Antonia has signed up for a series of six workshops Beth invited her to attend at the center, where she is a member. Couldn’t hurt, Antonia encouraged herself. The workshops, Beth assured her, would not be hard-sell Zen, not playing dress-up with an Eastern religion, but fun, relaxing activities: rock gardening, Tai Chi, ink drawing, and today’s flower arranging.
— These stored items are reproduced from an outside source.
-- ==== Sys2Proof/Certificates/Slice0/Obligations.lean ====
section
/-!
DEFINITION. The statements for the provers. A statement of several parts names each part, in `Sys2Proof.Parts`, with the rules
that it follows; parts say what commands do (each as `Does`, which claims a next state), and what they leave alone.
-/

open Sys2Proof Sys2Proof.Machine

/-- A step of the block is its front command's effect on the state without it; with nothing waiting it idles (log 1 is
the model's choice of idling). -/
def Obligations.StepRunsFrontCommand : Prop := ∀ (s : State) (c : Instr) (rest : List Instr),
  step { s with pending := c :: rest } = exec c { s with pending := rest } ∧
  step { s with pending := [] } = .next { s with pending := [] }

/-- The state after reset meets the invariant that every step keeps. -/
def Obligations.ResetMeetsInvariant : Prop := State.reset.Inv

/-- From every state that meets the invariant, reached by a run or not, a step answers a next state that meets it:
stores canonical with every value in its type (R11, R41), 64 queues of at most 1,024 words (R371), nothing raised left
behind (R372). No step faults or refuses. -/
def Obligations.StepKeepsInvariant : Prop := ∀ s : State, s.Inv → ∃ t, step s = .next t ∧ t.Inv

/-- Every command answers a next state; it leaves the waiting commands and every constant of the part as they were
(R5), hands over every item that it raised (R372), and answers alike whatever the command before it sent. -/
def Obligations.EveryCommandAnswers : Prop := ∀ (c : Instr) (s : State),
  Does c s fun t => t.pending = s.pending ∧ t.d.raised = [] ∧ (∀ k, isConst k = true → t.o k = s.o k) ∧
    ∀ l, exec c { s with d := { s.d with sent := l } } = .next t

/-- The sample counter moves in three commands only: by one at a control sample, to 0 at the power frame boundary
after 500 samples, and to 0 at start-up (R19, R73). -/
def Sys2Proof.Parts.SampleCounterMoves : Prop := ∀ (c : Instr) (s : State),
  Does c s fun t => t.next = s.next ∨
    (∃ sd a b, c = .controlSample sd a b ∧ s.next.val < 500 ∧ t.next.val = s.next.val + 1) ∨
    (c = .powerFrameBoundary ∧ s.next.val = 500 ∧ t.next.val = 0) ∨
    (∃ e, c = .startUp e ∧ s.o R.startPhase = 1 ∧ t.next.val = 0)

/-- A started unit counts 500 samples of 2 µs and then a power frame boundary (R19), numbers frames modulo 2^32
outside an alignment gap (R20, R24), and at the cut-off of sample 490 takes every shadow and every pending COMMIT but
that of the MET group (R26). -/
def Sys2Proof.Parts.SamplesAndFrames : Prop := ∀ s : State, 7 ≤ s.o R.startPhase →
  (∀ sd a b, s.next.val < 500 → s.o R.inGap ≠ 1 →
    Does (.controlSample sd a b) s fun t => t.next.val = s.next.val + 1 ∧ t.o R.now = s.o R.now + 2000) ∧
  (s.next.val = 500 → Does .powerFrameBoundary s fun t => t.next.val = 0) ∧
  (∀ u : State, u.o R.inGap ≠ 1 → ((frameNumber.run u).o R.frameNo = (u.o R.frameNo).toNat.succ % 4294967296)) ∧
  (s.next.val = 490 → s.o R.snapTaken ≠ 1 → s.o R.inGap ≠ 1 →
    Does .commitCutoff s (Effect [(R.snapTaken, 1)]
      (fun d => { d with
        snap := ⟨s.shadow, s.d.reqs.filter (· != gMet)⟩
        reqs := s.d.reqs.filter (· = gMet)
        txns := s.d.txns.map fun x =>
          match x.wait with | .landed g => if g = gMet then x else { x with wait := .due g } | _ => x }) [] s))

/-- Samples, frames and the commit cut-off. -/
def Obligations.SamplesAndFramesAreCounted : Prop :=
  Sys2Proof.Parts.SampleCounterMoves ∧ Sys2Proof.Parts.SamplesAndFrames

/-- A stamped value that arrives before its stamp waits for it and moves no register but the sequence number; one that
comes at or after its stamp is not applied, is counted, and leaves its island in FAULT (R17, R18). -/
def Sys2Proof.Parts.StampsAndTheirArrival : Prop := ∀ (s : State) (toPl : Bool) (frame sample : Nat) (inp : Input),
  s.o R.caRun = 1 → sample < 500 → s.d.raised = [] →
  (0 < s.stampAhead frame sample →
    Does (.crossingArrival toPl frame sample inp) s (Effect [(R.seqNo, s.o R.seqNo + 1)]
      (fun d => { d with stamps := d.stamps ++
        [⟨frame, sample, 3, 0, 0, (s.o R.seqNo).toNat, .firmware, inp⟩] }) [] s)) ∧
  (s.stampAhead frame sample ≤ 0 →
    Does (.crossingArrival toPl frame sample inp) s
      (Sets [(R.crossOverrun, s.o R.crossOverrun + 1), (R.islandState (if toPl then 2 else 1), 5)] s))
Bring your own vases and blooms, if you have them. Antonia harvests handfuls of flowers in the garden, hoping the teacher will enlighten her as to their names. But the teacher, an American woman with a placid face and closely cropped hair—perhaps a Buddhist monk or a cancer survivor?—rarely speaks. They are to circle their vases, breathing in, breathing out, observing the blooms, the grasses, their angles, this way and that, adjusting for balance. Antonia, accustomed to her own very different teaching style, where words and the structures made from them are the focus, nevertheless finds herself enjoying this quiet respite from the rigors of wordsmithing the world. Let it be, let it be, the lyrics play in her head. There she goes again, caught in the word thicket!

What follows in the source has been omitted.